That gesture had an unequalled force of expression, so far-reaching in its human distress that one could not believe that it pointed out merely the ruthless working of political institutions. After assisting Miss Haldin to the sofa, I turned round to go back and shut the door Framed in the opening, in the searching glare of the white anteroom, my eyes fell on Razumov, still there, standing before the empty chair, as if rooted for ever to the spot of his atrocious confession. A wonder came over me that the mysterious force which had torn it out of him had failed to destroy his life, to shatter his body. It was there unscathed. I stared at the broad line of his shoulders, his dark head, the amazing immobility of his limbs. At his feet the veil dropped by Miss Haldin looked intensely black in the white crudity of the light. He was gazing at it spell-bound. Next moment, stooping with an incredible, savage swiftness, he snatched it up and pressed it to his face with both hands. Something, extreme astonishment perhaps, dimmed my eyes, so that he seemed to vanish before he moved.
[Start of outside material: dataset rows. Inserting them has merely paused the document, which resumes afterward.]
/-- LANE_FAILURE (R266). A lane number that the port does not have is no command. -/
def execLaneFailure (port : Fin 5) (lane : Fin 9) (s : State) : Res :=
  if lane.val ≤ spareLane port then act s (laneFails s port lane) else .refused .illFormed

/-- LINK_SILENCE_TIMEOUT (R266). -/
def execLinkSilenceTimeout (port : Fin 5) (s : State) : Res :=
  act s (if (s.port port).isUp then portDown s port 0 else s)

/-- TRAINING_COMPLETE (R266): 64 good flits then take the port UP; a training that fails leaves it DOWN. -/
def execTrainingComplete (port : Fin 5) (ok : Bool) (s : State) : Res :=
  let x := s.port port
  act s (if x.st ≠ .training then s
    else if ok then s.setPort port { x with trained := true, good := 0 }
    else portDown s port 0)

/-- A DOWN port that is enabled trains (R266); port M has no enable. -/
def train (s : State) (n : Nat) : State :=
  let x := s.port n
  if x.st = .down ∧ (x.en = true ∨ n = 4) then movePort (s.setPort n { x with trained := false, good := 0 }) n .training else s

/-- RETRAIN_TIMER (R266). -/
def execRetrainTimer (port : Fin 5) (s : State) : Res := act s (train s port)

/-! ## Root ports (R271, R272) -/

/-- An MSI-X message (R214): data 0 to 127 raises its source, other data is counted. -/
def msix (s : State) (port : Bool) (data : BitVec 32) : State :=
  if data.toNat < 128 then raise s (512 + 128 * b2n port + data.toNat)
  else { s with ert := { s.ert with msidrop := satInc s.ert.msidrop } }

/-- MSIX_WRITE (R213, R214). -/
def execMsixWrite (port : Bool) (data : BitVec 32) (s : State) : Res := act s (msix s port data)

/-- The last completion. -/
def complete (s : State) (c : Cpl) : State := { s with bus := { s.bus with cpl := c } }

/-- An inbound request of a root port (R272). -/
def inbound (s : State) (port : Bool) : PcieReq → State
  | .read a n => complete s (if s.inMemory a.toNat n then .bytes (Memory.bytes s.mem a.toNat n) else .unsupported)
  | .write a l =>
    if a = 0xFEE00000#64 ∧ l.length = 4 then msix s port (BitVec.ofNat 32 (leNat l))
    else if s.inMemory a.toNat l.length then agentStore s 0 a.toNat l
    else complete s .unsupported

/-- The bytes of an inbound request: 1 to 512 (R271). -/
def pcieSize : PcieReq → Nat
  | .read _ n => n
  | .write _ l => l.length

/-- PCIE_INBOUND_REQUEST (R272). Without a credit the request has not entered its queue and is sent again (R12). -/
def execPcieInboundRequest (port : Bool) (req : PcieReq) (s : State) : Res :=
  if 1 ≤ pcieSize req ∧ pcieSize req ≤ 512 then
    act s (if noCredit s .pcieInbound (b2n port) 0 then s else inbound s port req)
  else .refused .illFormed

/-- A link change or an error at a root port (R236, R272). -/
def rootEvent (s : State) (port : Bool) (ev : RootEv) (requester : BitVec 16) : State :=
  let src := 165 + b2n port
  let id := requester.toNat
  let s := raise s (285 + b2n port)
  let set (t : State) (up : Bool) : State :=
    { t with chan := { t.chan with rootUp0 := if port then t.chan.rootUp0 else up
                                   rootUp1 := if port then up else t.chan.rootUp1 } }
  match ev with
  | .linkUp => set s true
  | .linkDown => card (set s false) src 3 0 0 id
  | .correctable => card s src 1 0 0 id
  | .nonFatal => card s src 2 0 0 id
  | .fatal => card s src 3 0 0 id

/-- ROOT_PORT_LINK_EVENT (R272). -/
def execRootPortLinkEvent (port : Bool) (ev : RootEv) (requester : BitVec 16) (s : State) : Res :=
  act s (rootEvent s port ev requester)

/-- MGPERST (R385): only the management link is reset; it carries nothing while the ball is asserted. -/
def execMgperst (asserted : Bool) (s : State) : Res := done { s with chan := { s.chan with mgmtUp := !asserted } }

end Sys2Proof.Machine
end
The slamming of the outer door restored my sight, and I went on contemplating the empty chair in the empty ante-room. The meaning of what I had seen reached my mind with a staggering shock. I seized Natalia Haldin by the shoulder.

“That miserable wretch has carried off your veil!” I cried, in the scared, deadened voice of an awful discovery. “He....”

The rest remained unspoken. I stepped back and looked down at her, in silent horror. Her hands were lying lifelessly, palms upwards, on her lap. She raised her grey eyes slowly. Shadows seemed to come and go in them as if the steady flame of her soul had been made to vacillate at last in the cross-currents of poisoned air from the corrupted dark immensity claiming her for its own, where virtues themselves fester into crimes in the cynicism of oppression and revolt.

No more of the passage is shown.